A bipartisan effort over the weekend to craft a viable economic bailout plan did not sway enough members of the U.S. House of Representatives today, who voted 228-205 to reject the $700 billion proposal.
Congressional leaders worked throughout the weekend to hammer out a plan they believed would be acceptable. But 133 Republicans and 95 Democrats voted against the measure, reflecting strong opposition on the part of their constituents.
U.S. Reps. Judy Biggert, R-13th District, of Hinsdale; Dan Lipinski, D-3rd, of Western Springs; and Peter Roskam, R-6th District voted against the bailout plan. U.S. Rep. Bill Foster, D-14th District, of Geneva voted for the proposal.
Wall Street reacted sharply to news of the the proposal's rejection. At the closing bell, the Dow Jones Industrial Average had dropped a record 777 points.
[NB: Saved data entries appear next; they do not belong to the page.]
-- ==== Sys2Proof/Machine/State.lean ====
section
/-! DEFINITION. The state of the part, block by block as the manual divides it (section 'The seven blocks'), the
reasons a step can stop, and the state right after reset. Plain data only. -/

namespace Sys2Proof.Machine

/-! ## Deck Sequencer (chapters 1 and 4) -/

/-- Deck state with its substate (R3). -/
inductive Deck where
  | unloaded
  | vacuumUp
  | loopForm
  | loadPointSearch
  | rezero
  | ready
  | rewindOut
  | windOff
  | faultStop
  | faultedSoft
  | faultedHard
  deriving DecidableEq, Repr

/-- The check kind of the deck parameters (R21, R115). -/
inductive CheckKind where
  | k16
  | k32
  deriving DecidableEq, Repr

/-- The deck parameters (R21). -/
structure Params where
  gain       : Nat
  check      : CheckKind
  retryLimit : Nat
  failLimit  : Nat
  autoClear  : Bool
  deriving DecidableEq, Repr

/-- The power-on values of the deck parameters (R21). -/
def Params.powerOn : Params := { gain := 6, check := .k32, retryLimit := 8, failLimit := 24, autoClear := false }

/-- What the one sequence timer is timing, when it runs: 5 s of VACUUM_UP, 4 s of LOOP_FORM, 6 s of WIND_OFF. -/
inductive SeqTimer where
  | vacuumUp
  | loopForm
  | windOff
  deriving DecidableEq, Repr

/-- The marker searches of the deck sequencer (R7, R12). -/
inductive SearchPass where
  | load
  | rezeroReverse
  | rezeroForward
  deriving DecidableEq, Repr

/-- How far a marker search has come: running, or stopping after the acceptance or after the travel limit. -/
inductive SearchStatus where
  | running
  | accepted
  | failed
  deriving DecidableEq, Repr

/-- A marker search. -/
structure Search where
  pass   : SearchPass
  status : SearchStatus
  deriving DecidableEq, Repr

/-- The Deck Sequencer (DSQ). -/
structure Dsq where
  deck         : Deck
  faultKind    : Option FaultKind
  escKind      : Option FaultKind
  resume       : Option Deck
  autoCount    : Nat
  writeEnable  : Bool
  online       : Bool
  portbEn      : Bool
  deckNum      : Nat
  params       : Params
  timer        : Option SeqTimer
  searchTravel : Int
  search       : Option Search
  /-- The phase of the 0.5 s flash (R16): true while a flashing lamp is lit. -/
  flash        : Bool
  vacS         : Bool
  vacT         : Bool
  ampRdy       : Bool
  ampFlt       : Bool
  ring         : Bool
  /-- Fault reports made and not yet taken by the deck sequencer, oldest first (R61). -/
  faults       : List FaultReport
  deriving DecidableEq, Repr

/-! ## Transport Servo (chapters 2 and 3) -/

/-- The three speed classes. -/
inductive Speed where
  | creep
  | normal
  | fast
  deriving DecidableEq, Repr

/-- The block that gave an order and takes its completion (R24). -/
inductive Issuer where
  | engine
  | deck
  deriving DecidableEq, Repr

/-- The move record (R28). -/
structure MoveRec where
  target  : Int
  forward : Bool
  speed   : Speed
  latch   : Bool
  deriving DecidableEq, Repr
The House is set to reconvene Thursday, though it is not clear whether the bailout plan will come up for a vote again, either in the same form or as a revised package in an effort to sway opponents.
In a statement released Monday afternoon, Roskam said he voted against the bill because it exposed taxpayers to too much risk.
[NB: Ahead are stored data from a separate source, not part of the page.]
-- ==== Sys2Proof/Machine/DeckOps.lean ====
section
/-! DEFINITION. The end of an engine operation (R130, R132), and the named operations of the Deck Sequencer: load, unload
and re-zero with their entry effects (R5 to R13), the fault stop and its rollback (R62 to R65), the hard stop (R67) and
the two clears (R70 to R73). -/

namespace Sys2Proof.Machine

/-! ## The end of an engine operation -/

/-- The EOT-warning latch is cleared when the servo's flag is clear (R132). -/
def State.latchTest (s : State) : State :=
  if s.tsv.eotPassed then s else s.onOpe (fun e => { e with eotLatch := false })

/-- An operation that ends through the engine with OK completes OK_EOT when the EOT-passed flag is set (R132). -/
def State.engineCode (s : State) (c : Code) : Code := if c = .ok ∧ s.tsv.eotPassed then .okEot else c

/-- The operation a job executes leaves its port's queue, and the records `recs` it owes enter the status queue; an
orphaned operation and a panel rewind leave nothing (R133, R145). -/
def State.leaveQueue (j : Job) (recs : List Rec) (s : State) : State :=
  match j.actor with
  | .port p =>
    if j.orphan then s
    else s.onPort p (fun q => { q with queue := q.queue.tail, status := q.status ++ (if j.op.owed then recs else []) })
  | .panel => s

/-- The executing operation ends: no job, its correction count dropped, the EOT latch tested (R63, R132). -/
def State.dropJob (s : State) : State :=
  (s.onOpe (fun e => { e with job := none, corrections := 0 })).latchTest

/-- The executing operation completes with a code and a detail. -/
def State.finishJob (j : Job) (c : Code) (detail : Nat) (s : State) : State :=
  (s.leaveQueue j [opRec j.op (s.engineCode c) detail]).dropJob

/-- The engine goes IDLE: attempt number 0 (R114). -/
def State.goIdle (s : State) : State := s.onOpe (fun e => { e with phase := .idle, attempt := 0, asking := false })

/-- The operation has ended at an end point with the tape running: the arbiter is asked for its choice (R130). -/
def State.askAtEnd (s : State) : State := s.onOpe (fun e => { e with asking := true })

/-- After an operation: the engine goes IDLE at rest, or asks at an end point. -/
def State.after (atRest : Bool) (s : State) : State := if atRest then s.goIdle else s.askAtEnd

/-- A LOAD or UNLOAD held by the engine completes as its command says (R9, R11). -/
def State.finishDeckJob (c : Cmd → Code) (s : State) : State :=
  match s.ope.job with
  | some j => if j.stage = .deck then (s.finishJob j (c j.op.cmd) 0).goIdle else s
  | none => s

/-- The port whose operation a job executes, when it is not orphaned. -/
def Job.port (j : Job) : Option PortId :=
  match j.actor with
  | .port p => if j.orphan then none else some p
  | .panel => none

/-- The number of the port whose operation a job executes is set (R139). -/
def State.jobNext (j : Job) (n : Nat) (s : State) : State :=
  match j.port with
  | some p => s.setNext p n
  | none => s

/-! ## Deck states -/

/-- The deck enters a state; the flash starts lit at the entry to a flashing state, and FAULTED HARD after FAULT_STOP
goes on flashing (R16, R67). -/
def Dsq.enter (d : Deck) (q : Dsq) : Dsq :=
  { q with deck := d,
           flash := if d = .rezero ∨ d = .faultStop ∨ (d = .faultedHard ∧ q.deck ≠ .faultStop) then true else q.flash }

/-- The deck enters a state. -/
def State.enterDeck (d : Deck) (s : State) : State := s.onDsq (Dsq.enter d)

/-- The sequence timer set or stopped. -/
def State.setTimer (t : Option SeqTimer) (s : State) : State := s.onDsq (fun q => { q with timer := t })

/-- The marker search set or ended. -/
def State.setSearch (x : Option Search) (s : State) : State := s.onDsq (fun q => { q with search := x })

/-- A fault is reported to the deck sequencer (R61). -/
def State.reportFault (x : FaultReport) (s : State) : State := s.onDsq (fun q => { q with faults := q.faults ++ [x] })

/-- A fault is reported when `b`. -/
def State.reportWhen (b : Bool) (x : FaultReport) (s : State) : State := if b then s.reportFault x else s

/-! ## Load -/

/-- The drive lines are good: AMP-RDY true and AMP-FLT false (R4, R70). -/
def State.driveGood (s : State) : Bool := s.dsq.ampRdy && !s.dsq.ampFlt

/-- What a LOAD or UNLOAD that ends in UNLOADED completes with (R9, R11). -/
def unloadedCode (c : Cmd) : Code := if c = .load then .loadFailed else .ok

/-- Entry to LOOP_FORM: the 4 s timer, and both reels forming (R6, R56). -/
def State.enterLoopForm (s : State) : State :=
  ((s.enterDeck .loopForm).setTimer (some .loopForm)).onTsv
    (fun v => { v.setModes .forming .forming with windowReport := false })

/-- Entry to VACUUM_UP, the load start (R5); VACUUM_UP ends at entry when both senses are already true. -/
def State.loadStart (s : State) : State :=
  let s := ((s.enterDeck .vacuumUp).setTimer (some .vacuumUp)).onTsv Tsv.loadStart
  if s.dsq.vacS && s.dsq.vacT then s.enterLoopForm else s

/-- A load fails straight to UNLOADED: Vc and the reel commands 0 at once, brakes engaged, pump off (R9). -/
def State.loadFail (s : State) : State :=
  ((((s.onTsv Tsv.hardStop).enterDeck .unloaded).setTimer none).setSearch none).latchTest.finishDeckJob unloadedCode

/-- A search begins: the search travel count 0 (R7, R12). -/
def State.beginSearch (p : SearchPass) (s : State) : State :=
  s.onDsq (fun q => { q with searchTravel := 0, search := some ⟨p, .running⟩ })

/-- Entry to LOAD_POINT_SEARCH: the counter set to −2,000, and a run forward at CREEP (R7). -/
def State.enterLoadPointSearch (s : State) : State :=
  (((s.enterDeck .loadPointSearch).setTimer none).beginSearch .load).onTsv
    (fun v => ((v.setCounter Config.searchStart).setModes .regulated .regulated).orderRun .creep true .deck)

/-- Entry to LOADING REZERO: the directory cleared, the markers cleared, and the reverse pass at FAST (R12, R60). Every
cached slot stays as it stands (R12, R91 against R89; DEDUCED: notes/assumptions/41.md). -/
def State.enterRezero (s : State) : State :=
  ((((s.enterDeck .rezero).setTimer none).beginSearch .rezeroReverse).onBdr (fun _ => Bdr.cleared)).onTsv
    (fun v => v.clearMarkers.orderRun .fast false .deck)

/-- The forward pass of a re-zero begins (R12). -/
def State.rezeroForward (s : State) : State :=
  (s.beginSearch .rezeroForward).onTsv (Tsv.orderRun .creep true .deck)

/-- A port's number 0, its marks removed and the overflow flag cleared (R8, R10, R147). -/
def Port.atLoadPoint (q : Port) : Port := { q with next := 0, marks := [], overflow := false }

/-- Both ports at block 0 with empty stacks. -/
def State.portsAtLoadPoint (s : State) : State := (s.onPort .a Port.atLoadPoint).onPort .b Port.atLoadPoint

/-- Any entry to READY: the search over, both loop-out latches IN, the EOT latch tested (R44, R132). -/
def State.enterReady (s : State) : State :=
  ((((s.enterDeck .ready).setTimer none).setSearch none).onTsv Tsv.latchesIn).latchTest

/-- The engine at the load point: deck next-block number 0, valid, expected start 3,000 (R114, R134). -/
def Ope.atLoadPoint (e : Ope) : Ope := { e with deckNext := 0, posValid := true, expStart := Config.firstStart }

/-- READY reached from a load (R8). -/
def State.readyFromLoad (s : State) : State :=
  let s := (s.onBdr (fun _ => Bdr.cleared)).portsAtLoadPoint
  let s := s.onDsq (fun q => { q with writeEnable := q.ring, autoCount := 0 })
  let s := s.onTsv (fun v => { v with glitches := 0 })
  let s := (s.onOpe (fun e => { e.atLoadPoint with failCount := 0, eotLatch := false })).enterReady
  (s.finishDeckJob (fun _ => .ok)).addEvents .deckReady

/-- READY reached from a re-zero (R12). -/
def State.readyFromRezero (s : State) : State := ((s.onOpe Ope.atLoadPoint).enterReady).addEvents .deckReady

/-! ## Unload -/

/-- The writer is released, when there is one: its queued writes are removed, those that owe a record completing
CANCELLED, and WRITER_CHANGED is added at both ports (R10, R156). -/
def State.releaseForUnload (s : State) : State :=
  match s.arb.writer with
  | none => s
  | some p =>
    let lost := (s.port p).queue.filter (fun o => o.cmd.isWrite)
    let kept := (s.port p).queue.filter (fun o => !o.cmd.isWrite)
    ((s.loseOps p kept lost).onArb (Arb.setWriter none)).addEvents .writerChanged

/-- The effects of an unload's entry, but for the deck state and DECK_NOT_READY (R10, R91, R134). -/
def State.unloadEffects (s : State) : State :=
  let s := s.releaseForUnload
  let s := s.onDsq (fun q => { q with writeEnable := false })
  let s := (s.onBdr (fun _ => Bdr.cleared)).portsAtLoadPoint
  let s := s.onOpe (fun e => { e with deckNext := 0, posValid := false, failCount := 0 })
  s.onBbf Bbf.unload

/-- Entry to UNLOADING REWIND_OUT: a reverse move to −2,000 (R11). -/
def State.enterRewindOut (s : State) : State :=
  (((s.enterDeck .rewindOut).setTimer none).setSearch none).onTsv (Tsv.orderMove Config.searchStart false .deck)

/-- Entry to UNLOADING WIND_OFF: the 6 s timer, the supply reel in fixed take-in and the take-up reel in zero mode (R11,
R57). -/
def State.enterWindOff (s : State) : State :=
  (((s.enterDeck .windOff).setTimer (some .windOff)).setSearch none).onTsv
    (fun v => { v.setModes .fixed .zero with windowReport := false })

/-- An unload starts (R10); `notReady` is false for an unload that carries out a failed search. -/
def State.unloadStart (notReady : Bool) (s : State) : State :=
  let s := s.unloadEffects.enterRewindOut
  if notReady then s.addEvents .deckNotReady else s

/-- WIND_OFF ends: both reel commands 0, brakes engaged, pump off, UNLOADED (R11, R57). -/
def State.windOffEnd (s : State) : State :=
  ((((s.onTsv (fun v => v.zeroReels.present)).enterDeck .unloaded).setTimer none).latchTest).finishDeckJob unloadedCode

/-! ## Fault stop -/

/-- The engine at the notice of fault stop: no operation, the outputs to the head electronics low, the flag clear, IDLE
(R63, R117). -/
def Ope.noticed (e : Ope) : Ope :=
  { e with phase := .idle, job := none, waiting := none, asking := false, attempt := 0, corrections := 0,
           posValid := false, wrErase := false, wrGate := false, wrMark := false }

/-- The permit dropped (R63, R158). -/
def Arb.dropPermit (r : Arb) : Arb := { r with holder := none, chainRun := 0, lastChain := false }

/-- The engine's part of a fault stop, and the arbiter's (R63). -/
def State.engineNotice (s : State) : State := (s.onOpe Ope.noticed).onArb Arb.dropPermit

/-- The slot of a job the notice ends becomes FREE (R63). -/
def State.freeJob (j : Option Job) (s : State) : State :=
  match j with
  | some j => s.onBbf (Bbf.freeOpt j.op.slot)
  | none => s

/-- A port's part of a fault stop: its motion operations leave the queue, those that owe a record completing
FAULT_ABORTED, and their slots become FREE (R63, R64). -/
def State.removeMotion (p : PortId) (s : State) : State :=
  let lost := (s.port p).queue.filter (fun o => o.cmd.isMotion)
  let kept := (s.port p).queue.filter (fun o => !o.cmd.isMotion)
  (s.freeSlots lost).onPort p
    (fun q => { q with queue := kept, status := q.status ++ owedRecs .faultAborted (fun _ => 0) lost })

/-- The writes of a queue. -/
def writesOf (l : List Op) : List Op := l.filter (fun o => o.cmd.isWrite)

/-- The lowest block of a list of writes. -/
def lowestBlock (l : List Op) : Option Nat := (l.filterMap (fun o => o.block)).min?

/-- The rollback of a fault stop for the writes `lost` of a port: a deferred error names the lowest of them whose record was
given at its take (R65, R163), the port being in BUFFERED mode at that take (R179; DEDUCED: notes/assumptions/16.md). -/
def State.faultRollback (p : PortId) (lost : List Op) (s : State) : State :=
  match lowestBlock lost with
  | some f => (s.rollbackTo p f 0).deferOpt p (lowestGiven lost)
  | none => s

/-- The rollback of an orphaned write that a fault stop ends (R133). -/
def State.orphanRollback (j : Option Job) (s : State) : State :=
  match j with
  | some j => if j.orphan && j.op.cmd.isWrite then s.rollbackOrphan j.n else s
  | none => s

/-- The fault stop (R62 to R65). A READ that it ends makes no traversal report, whatever its attempts (DESIGN CHOICE:
notes/assumptions/54.md). -/
def State.beginFaultStop (k : FaultKind) (s : State) : State :=
  let lostA := writesOf s.portA.queue
  let lostB := writesOf s.portB.queue
  let job := s.ope.job
  let waiting := s.ope.waiting
  let s := s.onDsq (fun q => { q.enter .faultStop with faultKind := some k, escKind := none, resume := some q.deck, timer := none, search := none })
  let s := (s.onTsv Tsv.orderFaultRamp).engineNotice
  let s := ((s.freeJob job).freeJob waiting)
  let s := (s.removeMotion .a).removeMotion .b
  let s := ((s.orphanRollback job).orphanRollback waiting)
  let s := (s.faultRollback .a lostA).faultRollback .b lostB
  s.addEvents .faultStopBegun

/-- The hard stop of an escalation: brakes engaged, the kind recorded (R67, R68). -/
def State.escalate (k : FaultKind) (s : State) : State :=
  ((s.onDsq (fun q => { q with escKind := some k })).enterDeck .faultedHard).onTsv Tsv.hardStop

/-- A report of the kind escalates to a hard stop in the deck state (R61, R67, R68). -/
def Deck.escalatesOn (d : Deck) (k : FaultKind) : Bool :=
  (d = .faultStop && (k = .loopOut || k = .tach || k = .vacuumLoss || k = .drive))
    || (d = .faultedSoft && (k = .vacuumLoss || k = .drive))

/-- A report in the deck state begins a fault stop (R61, R62). -/
def Deck.faultStops (d : Deck) : Bool := d.isLoading || d = .ready || d.isUnloading

/-- The deck sequencer acts on a fault report by the deck state (R61). -/
def State.takeFault (k : FaultKind) (s : State) : State :=
  if s.dsq.deck.faultStops then s.beginFaultStop k
  else if s.dsq.deck.escalatesOn k then s.escalate k
  else s

/-! ## Clearing a fault -/

/-- The five checks of a clear, each true when it fails: VAC-S, VAC-T, LOOP-S, LOOP-T, DRIVE (R70). -/
def State.failedChecks (s : State) : List Bool :=
  [!s.dsq.vacS, !s.dsq.vacT, !loopInRange s.tsv.supply.loop, !loopInRange s.tsv.takeup.loop, !s.driveGood]

/-- All five checks pass (R70). -/
def State.checksPass (s : State) : Bool := !s.failedChecks.any id

/-- The detail of CONDITION_PERSISTS: a bit for each check that failed (R72, R174). -/
def checksDetail (l : List Bool) : Nat := (l.zipIdx.map (fun x => if x.1 then 2 ^ x.2 else 0)).sum

/-- Where an accepted clear goes, by resume point and fault kind (R71). -/
def clearTarget (resume : Option Deck) (k : Option FaultKind) : Deck :=
  match resume with
  | some .vacuumUp | some .loopForm | some .loadPointSearch => .loadPointSearch
  | some .rezero => .rezero
  | some .rewindOut => .rewindOut
  | some .windOff => .windOff
  | _ => if k = some .tach then .rezero else .ready

/-- The three fault items become absent (R76). -/
def Dsq.noFault (q : Dsq) : Dsq := { q with faultKind := none, escKind := none, resume := none }

/-- The state an accepted clear goes to is entered with its entry actions (R71). -/
def State.resumeAt (d : Deck) (s : State) : State :=
  match d with
  | .loadPointSearch => s.enterLoadPointSearch
  | .rezero => s.enterRezero
  | .rewindOut => s.enterRewindOut
  | .windOff => s.enterWindOff
  | _ => s.enterReady

/-- An accepted clear (R71). -/
def State.acceptedClear (s : State) : State :=
  let d := clearTarget s.dsq.resume s.dsq.faultKind
  let s := (s.onDsq Dsq.noFault).onTsv Tsv.clearCounts
  let s := s.onOpe (fun e => { e with failCount := 0 })
  (s.resumeAt d).addEvents .faultCleared

/-- A hard clear adds DECK_NOT_READY when the deck had been ready since the last one (R73). -/
def hardNotReady (resume : Option Deck) : Bool := resume = some .ready || resume = some .rezero

/-- A hard clear: the effects of an unload's entry, and UNLOADED (R73). -/
def State.hardClear (s : State) : State :=
  let notReady := hardNotReady s.dsq.resume
  let s := ((s.onDsq Dsq.noFault).onTsv Tsv.clearCounts).unloadEffects
  let s := ((s.enterDeck .unloaded).setTimer none).latchTest
  let s := if notReady then s.addEvents .deckNotReady else s
  s.addEvents .faultCleared

end Sys2Proof.Machine
end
“While the action is necessary to keep our economy on track, the heavy-handed push from the Bush administration and this Democrat majority places too great a burden on taxpayers with no guarantee of success,” said Roskam, whose district includes Carol Stream, Wheaton and Elmhurst.
The rescue package, which was supported by the White House and congressional leaders from both parties as well as their presidential candidates, would have allocated up to $700 billion for purchasing bad debts, which would conceivably free up banks to begin lending again.
But a number of representatives spoke out against salary packages for executives whose companies would benefit from the bailout. Restrictions on those executive compensations were among the hard-fought changes incorporated after the bill was first proposed, but for some it was not enough.
In Roskam’s statement he condemned the bill’s “watered-down aspects of executive compensation” and “insufficient use of private capital.”
Like many Roskam was traveling from Washington to his home district Monday evening and was not immediately available for an interview, a spokesman said.